ナルドの香油

あなたは私の隠れ場(詩篇32:7)

アビガイルから学ぶ①

 
 
アビガイルは、カルメルという地域で羊3000頭、やぎ1000頭を所有していた事業家ナバルという男の妻でした。
 
ダビデとその僕たちは昼も夜もナバルの羊の見張りをし、泥棒や猛獣から財産を守ってやっていました。

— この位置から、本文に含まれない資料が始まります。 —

/-- Settles O41: a re-evaluation by its choice (`State.reEvaluate_kept`, `State.reEvaluate_improves`, `State.reEvaluate_lost`). -/
theorem guardAndImprovement : Obligations.GuardAndImprovement := by
  refine ⟨fun s g held => ⟨fun early => ?_, fun passed => ?_⟩, fun s x primary able free => ?_, fun s lost free => ?_⟩
  · have notDue : ¬s.reached (s.selector.guard.map Guard.deadline) = true := by
      rw [held]
      exact fun due => Nat.not_le.mpr early (of_decide_eq_true due)
    exact congrArg _ (if_neg notDue)
  · have due : s.reached (s.selector.guard.map Guard.deadline) = true := by
      rw [held]
      exact decide_eq_true passed
    have routed := (s.modSelector_routed (fun x => { x with guard := none }) fun _ => ⟨rfl, rfl, rfl, rfl, rfl⟩)
    obtain ⟨only, parameters, raised⟩ := State.routed_trans routed (State.reEvaluate_routed _)
    refine ⟨(s.modSelector (fun x => { x with guard := none })).reEvaluate, congrArg _ (if_pos due), fun same => ?_,
      State.reEvaluate_selected _, State.reEvaluate_paths _, parameters, raised, only⟩
    obtain ⟨-, guard, log, ports, -, -⟩ := State.reEvaluate_kept _ (State.reEvaluate_same _ same)
    exact ⟨guard, log, ports⟩
  · obtain ⟨step, improves⟩ := s.reEvaluate_improves primary able free
    refine ⟨improves, fun y new other => ?_⟩
    cases choice : s.ranked.selectPrimary s.rankOrder with
    | none =>
      have same := (s.reEvaluate_kept choice).1
      rw [new, primary] at same
      exact absurd (Option.some_inj.mp same) other
    | some c =>
      obtain ⟨chosen, kind⟩ := c
      obtain ⟨is, guard, -⟩ := s.reEvaluate_changed_selector choice
      have improved : s.ranked.improveStep s.ranked.rankOrder x = some (chosen, kind) := step.symm.trans choice
      obtain ⟨-, z, rfl, otherZ, promotable, less, least⟩ := State.improveStep_least improved
      obtain rfl : y = z := Option.some_inj.mp (new.symm.trans is)
      refine ⟨promotable, other, less, least, ?_⟩
      rw [guard, primary]
      exact s.guardAfter_able able
  · obtain ⟨primary, quiet, changed, first, reported⟩ := s.reEvaluate_lost lost free
    obtain ⟨only, parameters, raised⟩ := s.reEvaluate_routed
    dsimp only
    rw [primary]
    refine ⟨s.bestPath_promotable, s.bestPath_eligible, s.bestPath_none, quiet, changed, first, reported, s.reEvaluate_selected,
      s.reEvaluate_paths, parameters, raised, only⟩

end Sys2Proof.Machine

/-! The selection commands (O42). -/

namespace Sys2Proof.Machine

theorem exec_setSelection (port : Port) (args : List Byte) (s : State) : exec (.setSelection port args) s
    = .next (s.command port (selectionArgs args) Role.operates (fun a t => t.setSelection a)) := rfl

theorem exec_pinPrimary (port : Port) (args : List Byte) (s : State) : exec (.pinPrimary port args) s
    = .next (s.command port (oneByte args) Role.operates (fun index t => t.pinPrimary index)) := rfl

theorem exec_unpinPrimary (port : Port) (args : List Byte) (s : State) : exec (.unpinPrimary port args) s
    = .next (s.command port (noArgs args) Role.operates (fun _ t => .ok t.unpinPrimary)) := rfl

ですから、ナバルは羊の毛の刈り取りの祝いの時、「おかげで羊1匹も盗まれる事なくこの日を迎える事ができた。共に祝ってくれ」と言って、ダビデと僕たちを祝宴の場に招いて当然の立場でした。
 
ところがナバルはダビデのことを「主人のところを脱走する奴隷」呼ばわりし、ダビデのことを激しくののしり、僕たちを追い返したのです。
 
その様子を見ていたナバルの若者たちは、アビガイルの元に走って行って、報告します。
ナバルに伝えても無駄だということを知っていたからです。
 
その話を聞いたアビガイルは、すぐさまダビデと部下たちのために沢山のご馳走を用意して、何頭かのロバに乗せダビデに会いに行くのです。
 
このことから、彼女がナバル一族の食料をしっかり管理していたことが分かります。
しかも彼女は、とっさの時にも迷うことなく正しい決断をし、すぐさま行動に移すことができたのです。

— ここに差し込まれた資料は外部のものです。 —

-- ==== Sys2Proof/Machine/Flags.lean ====
section
/-!
DEFINITION. Flags: the machine has no status flags; conditions are truth values in predicates and registers. Here stand every
condition and carry the spec computes: COND of SSET and VCMP (R91, R123), COND of VFCMP (R130), the class mask of VFCLASS (R131)
and the carry of VADDC (R120).
-/
namespace Sys2Proof.Machine

/-- COND of SSET and VCMP on two exact integers (R91, R123). -/
def condInt (cc : Nat) (a b : Int) : Bool :=
  match cc with
  | 0 => decide (a = b)
  | 1 => decide (a ≠ b)
  | 2 => decide (a < b)
  | 3 => decide (a ≤ b)
  | 4 => decide (b < a)
  | _ => decide (b ≤ a)

/-- COND of VFCMP on two values (R130): .ne is true of a NaN, the other relations are false of it. -/
def condFloat (cc : Nat) (a b : XR) : Bool :=
  let un := a.isNan || b.isNan
  match cc with
  | 0 => !un && a.eqv b
  | 1 => un || !a.eqv b
  | 2 => !un && a.lt b
  | 3 => !un && !b.lt a
  | 4 => !un && b.lt a
  | 5 => !un && !a.lt b
  | 6 => !un
  | _ => un

/-- The class bit of a code (R131). -/
def classBit (f : Fmt) (code : Nat) : Nat :=
  let t := f.prec - 1
  match f.value code with
  | .nan => if code / 2 ^ (t - 1) % 2 = 0 then 0 else 1
  | .inf neg => if neg then 2 else 9
  | .fin neg m _ =>
    if m = 0 then (if neg then 5 else 6)
    else if m < 2 ^ t then (if neg then 4 else 7)
    else if neg then 3 else 8

/-- The sum and carry-out of VADDC (R120). -/
def addCarry (a b : Nat) (sub cin : Bool) : Nat × Bool :=
  let b' := if sub then 2 ^ 32 - 1 - b % 2 ^ 32 else b % 2 ^ 32
  let x := a % 2 ^ 32 + b' + cin.toNat
  (x % 2 ^ 32, decide (2 ^ 32 ≤ x))

end Sys2Proof.Machine
end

そうしていなかったら、後になってからダビデ自身が認めたように、アビガイルをはじめナバル一族は皆殺しにあっていたでしょう。
 
ここで注目すべきことは、若者たちが当然のようにアビガイルに従ったということです。まかり間違えば彼女も若者たちもダビデに殺されるかも知れないというのに、
若者たちは彼女の前を進んで行きます。
若者たちがアビガイルを尊敬し、信頼していたことが分かります。
 
このように、アビガイルが「聡明」という一言では片付けられないほど知恵深い女性であると分かります。

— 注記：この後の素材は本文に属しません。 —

/-- RM of a VR form: word bits [6:4] (R43). -/
def Vr.rm (f : Vr) : Nat := bitsOf f.mod 0 3
/-- SAT of a VR form: word bit [7] (R43). -/
def Vr.sat (f : Vr) : Bool := f.mod.getLsbD 3
/-- Word bit [8] of a VR form: WIDE, NB, CIN, MIX, NC, NA, DIR or BL by form. -/
def Vr.bit8 (f : Vr) : Bool := f.mod.getLsbD 4
/-- Word bit [9] of a VR form: INCL of VMBCNT (R126). -/
def Vr.bit9 (f : Vr) : Bool := f.mod.getLsbD 5
/-- CO of VADDC (R120). -/
def Vr.co (f : Vr) : Nat := bitsOf f.mod 5 3
/-- SUB of VADDC and EL of VFCMP and VCVT: word bit [12]; UNS of VCVT8 and VCVTMX too (R120, R130, R134, R135). -/
def Vr.bit12 (f : Vr) : Bool := f.mod.getLsbD 8
/-- GW of VSHFL (R125). -/
def Vr.gw (f : Vr) : Nat := bitsOf f.mod 0 3
/-- MODE of VSHFL and OP of VFSGN: word bits [9:8] (R125, R129). -/
def Vr.mode (f : Vr) : Nat := bitsOf f.mod 4 2
/-- IMM of VSHFL (R125). -/
def Vr.imm (f : Vr) : Bool := f.mod.getLsbD 6
/-- The immediate k of VSHFL (R125). -/
def Vr.k (f : Vr) : Nat := bitsOf f.mod 7 5
/-- COND of VCMP: word bits [10:8] (R123). -/
def Vr.cond3 (f : Vr) : Nat := bitsOf f.mod 4 3
/-- COND of VFCMP and STY of VCVT: word bits [11:8] (R130, R134). -/
def Vr.cond4 (f : Vr) : Nat := bitsOf f.mod 4 4
/-- P of VCVT8 and VCVTMX (R135, R138). -/
def Vr.prec (f : Vr) : Nat := bitsOf f.mod 5 3
/-- FIN of VCVT8 and VCVTMX (R135). -/
def Vr.fin (f : Vr) : Bool := f.mod.getLsbD 9
/-- EF of VCVT8 and VCVTMX (R135). -/
def Vr.ef (f : Vr) : Bool := f.mod.getLsbD 10
/-- HI of VCVT8, BH of VCVTMX: word bit [15] (R135, R138). -/
def Vr.hi (f : Vr) : Bool := f.mod.getLsbD 11

/-- The type an STY code stands for (R42, R134). -/
def tyOfNat (n : Nat) : Option Ty :=
  match n with
  | 0 => some .b32 | 1 => some .s32 | 2 => some .n32 | 3 => some .s64 | 4 => some .n64
  | 5 => some .f32 | 6 => some .f16x2 | 7 => some .bf16x2 | 8 => some .f64 | 9 => some .s16x2
  | 10 => some .n16x2 | 11 => some .s8x4 | 12 => some .n8x4 | 13 => some .b64
  | _ => none

/-- The conversions VCVT accepts (R134). -/
def cvtPair (src dst : Ty) : Bool :=
  let ints := tyI
  let h := [Ty.f16x2, Ty.bf16x2]
  let hi := [Ty.s16x2, Ty.n16x2]
  decide (src ≠ dst) &&
    ((ints.contains src && [Ty.f32, .f64].contains dst) || ([Ty.f32, .f64].contains src && ints.contains dst)
      || (src == .f32 && dst == .f64) || (src == .f64 && dst == .f32)
      || (src == .f32 && h.contains dst) || (h.contains src && dst == .f32) || (h.contains src && h.contains dst)
      || (h.contains src && hi.contains dst) || (hi.contains src && h.contains dst)
      || (ints.contains src && ints.contains dst))

/-- A control-register selector's access (R11, R232). -/
inductive Access where
  | ro | rw | w1c | wo
  deriving DecidableEq, Repr

/-- Whose a control register is (R232): the context, a partition, a die, the device, a logical cluster. -/
inductive SelOwner where
  | ctx
  | part (p : Nat)
  | die (d : Nat)
  | dev
  | clus (c : Nat)
  deriving DecidableEq, Repr

/-- One row of the selector map (R232). -/
structure SelRow where
  access : Access
  v      : Bool
  owner  : SelOwner
  deriving DecidableEq, Repr

/-- The selector map (R232); none where a selector is not listed. -/
def selRow (sel : Nat) : Option SelRow :=
  let hi := sel / 0x1000
  let mid := sel / 0x100 % 16
  let lo := sel % 0x100
  if sel = 0x0000 then some ⟨.rw, false, .ctx⟩
  else if sel = 0x0001 ∨ sel = 0x0002 then some ⟨.ro, false, .ctx⟩
  else if 0x0010 ≤ sel ∧ sel ≤ 0x0017 then some ⟨.rw, false, .ctx⟩
  else if sel = 0x0020 then some ⟨.ro, true, .ctx⟩
  else if hi = 1 then
    if lo ≤ 4 then some ⟨.rw, false, .part mid⟩
    else if lo = 8 then some ⟨.wo, false, .part mid⟩
    else if lo = 9 then some ⟨.ro, true, .part mid⟩
    else if lo = 0x10 ∨ lo = 0x11 then some ⟨.ro, true, .part mid⟩
    else if lo = 0x20 then some ⟨.rw, false, .part mid⟩
    else none
  else if hi = 2 then
    if 3 < mid then none
    else if lo ≤ 2 ∨ lo = 0x10 then some ⟨.rw, false, .die mid⟩
    else none
  else if sel = 0x3000 then some ⟨.wo, false, .dev⟩
  else if sel = 0x3001 then some ⟨.ro, true, .dev⟩
  else if sel = 0x3010 then some ⟨.rw, false, .dev⟩
  else if sel = 0x3020 then some ⟨.rw, false, .dev⟩
  else if sel = 0x3021 then some ⟨.w1c, true, .dev⟩
  else if sel = 0x3030 then some ⟨.rw, false, .dev⟩
  else if 0x8000 ≤ sel ∧ sel < 0xC000 ∧ sel % 16 ≤ 3 then some ⟨.ro, true, .clus ((sel - 0x8000) / 16)⟩
  else none

/-- The registers of a fragment's lane base: 8, or 16 for ROLE 2, one more with SC (R169). -/
def fragRegs (emod : W16) : Nat := (if bitsOf emod 5 2 = 2 then 16 else 8) + (if emod.getLsbD 3 then 1 else 0)

/-- A data operand of an M or MA form by SZ (R140, R142). -/
def dataOf (sz : Sz) (r : RegField) : Opnd :=
  match sz with
  | .z8 | .z16 | .z32 => .v r
  | .z64 => .vp r
  | .z128 => .vq r

/-- The address operand of an M or MA form (R40, R143). -/
def addrOf (as_ : Bool) (a : RegField) : Opnd := if as_ then .s a else .vp a

/-- The returned-value operand of ACAS and ACASS: D 255 discards at either size (R158). -/
def oldOf (sz : Sz) (d : RegField) : List Opnd := if d = 255 then [] else [dataOf sz d]

/-- The B operand of a VR form: a lane operand, or a scalar when SB is set (R40, R112). -/
def bOf (f : Vr) (lane : Opnd) : Opnd := if f.sb then .s f.b else lane


/-- The highest identifier of a barrier level (R198). -/
def barMax (level : Nat) : Nat :=
  match level with
  | 0 => 0 | 1 => 15 | 2 => 3 | _ => 1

しかも彼女の財産管理能力、問題処理能力、危機管理能力、指導力、謙虚さ、判断力、どれを取ってもお見事としか言えないことばかりです。
 
これだけを見ても並みの女性ではないと分かりますが、彼女の真価は、
彼女がダビデに告げたところの、全部で8節にもわたるスピーチの中に表れます。
これについては次回扱います。
 
アビガイルはどのようにして、このような人物になることができたのでしょうか?
たまたま秀でた人物だったのでしょうか?
たまたまそのように生まれついたのでしょうか?
私はそうは思いません。
なぜならはじめからできあがっている人物など存在しないからです。
アビガイルもエリヤも私たちと同じ人間なのですから。
 
しかも彼女の夫はナバル、その名のとおりの愚か者でよこしまな者だったのです。
普通の女性ならそのような男と寝食を共にするなんて考えられないことですね。
美人で聡明なアビガイルからすると、ナバルと一緒にいること我慢できないことだったでしょう。触られるのも汚らわしいと・・・。
 
普通の女性なら、ナバルに怯えて萎縮してしまうか、または逆に強い女になって、
赦せない気持ちを抱き続け、とげとげしい言葉をナバルに投げつけていたかもしれません。
 
そうなると、いつの間にか相手そっくりの人間になっていくのです。
やられてはやり返す、夫婦そろって復讐心に満ちた人間になっていたかもしれません。
 
ところがアビガイルは、ナバルと同じ天幕に住ながら、精神的にはナバルと異なる次元に生きていました。
二人は夫婦でありながら、同じカルメルに住ながら、
ナバルは地上的な生活をし、
アビガイルは天的な生活をしていたのです。
 
アビガイルはナバルと同じ食卓につきながら、ナバルとは異なる糧を得ていたのです。
その糧こそ真の糧、真に人を生かす糧でした。
彼女は常に、ダビデのように、全能者の陰に宿る秘訣を知っていたのです。
 
ナバルは事業家であったけれど、アビガイルは実際上の事業主が主なる神であることを知っていたのです。
 
アビガイルはどのようにして、あのような環境で天的な生活をすることができたのでしょうか?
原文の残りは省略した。